◆ Exercise requirements: Across the entries below, work out how many lines contain "instructions". Please give the number only.

◆ Stored data:
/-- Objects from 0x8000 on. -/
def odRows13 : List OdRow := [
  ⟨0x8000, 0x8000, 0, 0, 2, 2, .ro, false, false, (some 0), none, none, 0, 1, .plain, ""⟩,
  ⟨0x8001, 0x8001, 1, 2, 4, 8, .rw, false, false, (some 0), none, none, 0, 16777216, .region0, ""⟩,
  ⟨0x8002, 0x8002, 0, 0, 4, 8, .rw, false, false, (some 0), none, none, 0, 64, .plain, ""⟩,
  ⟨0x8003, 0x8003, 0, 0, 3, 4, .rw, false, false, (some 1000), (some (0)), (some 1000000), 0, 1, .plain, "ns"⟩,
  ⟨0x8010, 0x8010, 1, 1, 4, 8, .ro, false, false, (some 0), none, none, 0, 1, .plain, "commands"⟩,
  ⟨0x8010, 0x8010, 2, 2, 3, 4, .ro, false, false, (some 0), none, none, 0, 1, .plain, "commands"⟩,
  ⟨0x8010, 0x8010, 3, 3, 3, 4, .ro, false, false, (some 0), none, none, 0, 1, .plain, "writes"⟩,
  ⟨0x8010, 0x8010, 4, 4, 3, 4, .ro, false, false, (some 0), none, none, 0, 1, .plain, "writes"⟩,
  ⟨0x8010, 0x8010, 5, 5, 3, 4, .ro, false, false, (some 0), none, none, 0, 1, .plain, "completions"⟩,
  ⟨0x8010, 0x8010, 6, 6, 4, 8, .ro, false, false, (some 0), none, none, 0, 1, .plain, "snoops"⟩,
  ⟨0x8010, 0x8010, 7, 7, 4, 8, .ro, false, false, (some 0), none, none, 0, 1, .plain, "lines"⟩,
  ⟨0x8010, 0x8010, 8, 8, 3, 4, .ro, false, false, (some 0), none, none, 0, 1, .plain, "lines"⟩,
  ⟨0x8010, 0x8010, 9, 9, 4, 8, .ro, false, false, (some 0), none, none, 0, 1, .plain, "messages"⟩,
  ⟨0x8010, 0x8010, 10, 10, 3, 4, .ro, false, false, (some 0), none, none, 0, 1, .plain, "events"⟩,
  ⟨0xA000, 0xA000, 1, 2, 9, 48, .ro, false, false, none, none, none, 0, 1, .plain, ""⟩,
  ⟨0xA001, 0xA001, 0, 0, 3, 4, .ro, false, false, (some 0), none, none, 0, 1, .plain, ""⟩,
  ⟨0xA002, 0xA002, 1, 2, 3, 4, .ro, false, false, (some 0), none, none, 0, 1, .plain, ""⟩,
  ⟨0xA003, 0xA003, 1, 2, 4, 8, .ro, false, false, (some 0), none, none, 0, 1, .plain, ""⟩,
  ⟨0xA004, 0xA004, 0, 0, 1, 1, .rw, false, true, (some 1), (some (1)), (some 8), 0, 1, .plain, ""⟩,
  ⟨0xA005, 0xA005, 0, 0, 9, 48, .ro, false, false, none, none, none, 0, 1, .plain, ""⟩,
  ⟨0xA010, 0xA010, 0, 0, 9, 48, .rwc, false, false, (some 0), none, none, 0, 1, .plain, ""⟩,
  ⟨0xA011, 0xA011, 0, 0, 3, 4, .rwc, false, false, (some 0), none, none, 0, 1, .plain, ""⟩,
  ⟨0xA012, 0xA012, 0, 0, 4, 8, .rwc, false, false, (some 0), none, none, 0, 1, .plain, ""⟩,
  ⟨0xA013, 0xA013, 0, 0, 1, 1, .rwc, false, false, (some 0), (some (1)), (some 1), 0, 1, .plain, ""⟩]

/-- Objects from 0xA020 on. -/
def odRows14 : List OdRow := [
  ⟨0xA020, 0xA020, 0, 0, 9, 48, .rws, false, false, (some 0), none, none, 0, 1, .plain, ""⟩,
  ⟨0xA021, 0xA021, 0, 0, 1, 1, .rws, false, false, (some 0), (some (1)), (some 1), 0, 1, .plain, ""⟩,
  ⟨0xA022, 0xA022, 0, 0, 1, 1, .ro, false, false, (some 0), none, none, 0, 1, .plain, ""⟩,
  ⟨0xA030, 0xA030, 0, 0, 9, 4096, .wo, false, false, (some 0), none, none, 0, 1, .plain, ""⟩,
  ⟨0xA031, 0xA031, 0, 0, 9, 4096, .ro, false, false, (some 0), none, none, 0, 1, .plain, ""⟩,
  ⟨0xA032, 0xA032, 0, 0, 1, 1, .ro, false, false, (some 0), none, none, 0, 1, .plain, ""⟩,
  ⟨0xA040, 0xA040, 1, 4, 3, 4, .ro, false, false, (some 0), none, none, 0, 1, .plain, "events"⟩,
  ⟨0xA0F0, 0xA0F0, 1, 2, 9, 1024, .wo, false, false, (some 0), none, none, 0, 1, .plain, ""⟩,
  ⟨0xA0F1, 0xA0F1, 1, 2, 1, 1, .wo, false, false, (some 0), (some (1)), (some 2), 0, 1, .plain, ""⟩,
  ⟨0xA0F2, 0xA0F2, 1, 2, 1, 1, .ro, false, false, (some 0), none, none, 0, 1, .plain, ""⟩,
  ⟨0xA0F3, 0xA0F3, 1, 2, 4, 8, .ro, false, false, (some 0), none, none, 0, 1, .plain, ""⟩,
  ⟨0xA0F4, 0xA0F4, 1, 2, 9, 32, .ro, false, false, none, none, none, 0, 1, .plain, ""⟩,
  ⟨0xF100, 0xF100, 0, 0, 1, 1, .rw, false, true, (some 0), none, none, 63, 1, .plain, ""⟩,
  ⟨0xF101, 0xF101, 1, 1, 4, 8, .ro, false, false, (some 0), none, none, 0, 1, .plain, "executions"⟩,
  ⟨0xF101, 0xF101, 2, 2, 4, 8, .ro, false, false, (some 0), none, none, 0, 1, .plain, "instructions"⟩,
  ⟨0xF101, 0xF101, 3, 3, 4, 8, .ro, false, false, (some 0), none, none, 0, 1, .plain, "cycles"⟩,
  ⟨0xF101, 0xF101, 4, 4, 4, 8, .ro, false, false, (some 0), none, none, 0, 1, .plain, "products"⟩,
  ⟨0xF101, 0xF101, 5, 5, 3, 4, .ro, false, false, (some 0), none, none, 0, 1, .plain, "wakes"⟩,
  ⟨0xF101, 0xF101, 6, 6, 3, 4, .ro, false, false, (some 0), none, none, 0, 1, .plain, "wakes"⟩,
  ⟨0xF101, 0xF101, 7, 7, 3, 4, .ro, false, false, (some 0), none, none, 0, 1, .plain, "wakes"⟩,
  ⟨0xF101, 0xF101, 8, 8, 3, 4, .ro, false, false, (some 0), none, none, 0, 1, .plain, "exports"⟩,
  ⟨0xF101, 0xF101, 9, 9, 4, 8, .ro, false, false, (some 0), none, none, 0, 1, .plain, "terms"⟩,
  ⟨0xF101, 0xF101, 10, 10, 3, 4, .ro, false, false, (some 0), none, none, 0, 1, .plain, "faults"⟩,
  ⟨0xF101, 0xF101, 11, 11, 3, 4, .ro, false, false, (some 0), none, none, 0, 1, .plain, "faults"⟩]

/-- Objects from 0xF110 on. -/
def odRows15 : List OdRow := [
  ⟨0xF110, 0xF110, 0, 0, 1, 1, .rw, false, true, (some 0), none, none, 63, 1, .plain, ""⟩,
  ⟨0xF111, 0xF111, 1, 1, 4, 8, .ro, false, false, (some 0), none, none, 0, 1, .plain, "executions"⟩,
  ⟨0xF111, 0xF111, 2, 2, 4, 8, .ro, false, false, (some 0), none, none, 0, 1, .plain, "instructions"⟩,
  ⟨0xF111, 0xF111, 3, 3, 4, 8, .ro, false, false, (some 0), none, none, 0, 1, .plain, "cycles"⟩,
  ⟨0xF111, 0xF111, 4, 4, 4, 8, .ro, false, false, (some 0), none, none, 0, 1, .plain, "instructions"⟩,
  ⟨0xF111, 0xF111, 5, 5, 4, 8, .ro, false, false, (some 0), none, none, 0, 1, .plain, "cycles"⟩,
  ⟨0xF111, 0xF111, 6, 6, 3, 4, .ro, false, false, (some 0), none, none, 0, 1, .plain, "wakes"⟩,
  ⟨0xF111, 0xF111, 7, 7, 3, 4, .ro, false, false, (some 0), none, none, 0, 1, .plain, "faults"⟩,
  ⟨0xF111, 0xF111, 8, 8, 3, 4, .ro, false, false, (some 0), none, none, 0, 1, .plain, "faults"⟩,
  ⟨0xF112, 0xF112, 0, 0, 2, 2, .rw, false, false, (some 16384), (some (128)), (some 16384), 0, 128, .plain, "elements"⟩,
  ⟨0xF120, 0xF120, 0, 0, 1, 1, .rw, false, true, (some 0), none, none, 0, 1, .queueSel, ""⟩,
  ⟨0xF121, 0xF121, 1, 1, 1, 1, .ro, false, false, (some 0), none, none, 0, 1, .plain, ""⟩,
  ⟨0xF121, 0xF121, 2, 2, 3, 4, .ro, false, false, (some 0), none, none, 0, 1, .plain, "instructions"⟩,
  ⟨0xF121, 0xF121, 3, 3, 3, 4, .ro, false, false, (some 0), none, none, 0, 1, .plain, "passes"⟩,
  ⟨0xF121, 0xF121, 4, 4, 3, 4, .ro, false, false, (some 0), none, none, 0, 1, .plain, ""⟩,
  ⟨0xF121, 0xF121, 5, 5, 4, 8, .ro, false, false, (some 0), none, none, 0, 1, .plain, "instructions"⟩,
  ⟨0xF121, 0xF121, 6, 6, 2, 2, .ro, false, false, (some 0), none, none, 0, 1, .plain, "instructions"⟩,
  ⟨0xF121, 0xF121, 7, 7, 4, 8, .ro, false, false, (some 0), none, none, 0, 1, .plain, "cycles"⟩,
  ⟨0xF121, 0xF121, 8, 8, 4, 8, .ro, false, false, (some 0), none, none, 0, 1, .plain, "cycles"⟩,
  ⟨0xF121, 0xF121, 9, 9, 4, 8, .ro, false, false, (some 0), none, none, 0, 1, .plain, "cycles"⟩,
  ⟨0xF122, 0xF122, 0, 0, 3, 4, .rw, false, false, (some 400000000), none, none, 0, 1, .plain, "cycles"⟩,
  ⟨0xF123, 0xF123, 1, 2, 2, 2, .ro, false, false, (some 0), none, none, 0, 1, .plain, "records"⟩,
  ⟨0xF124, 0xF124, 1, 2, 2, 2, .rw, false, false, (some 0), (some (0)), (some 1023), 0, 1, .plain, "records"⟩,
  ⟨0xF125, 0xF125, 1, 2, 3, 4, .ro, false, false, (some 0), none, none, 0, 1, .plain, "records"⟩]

◆ Exercise output: 6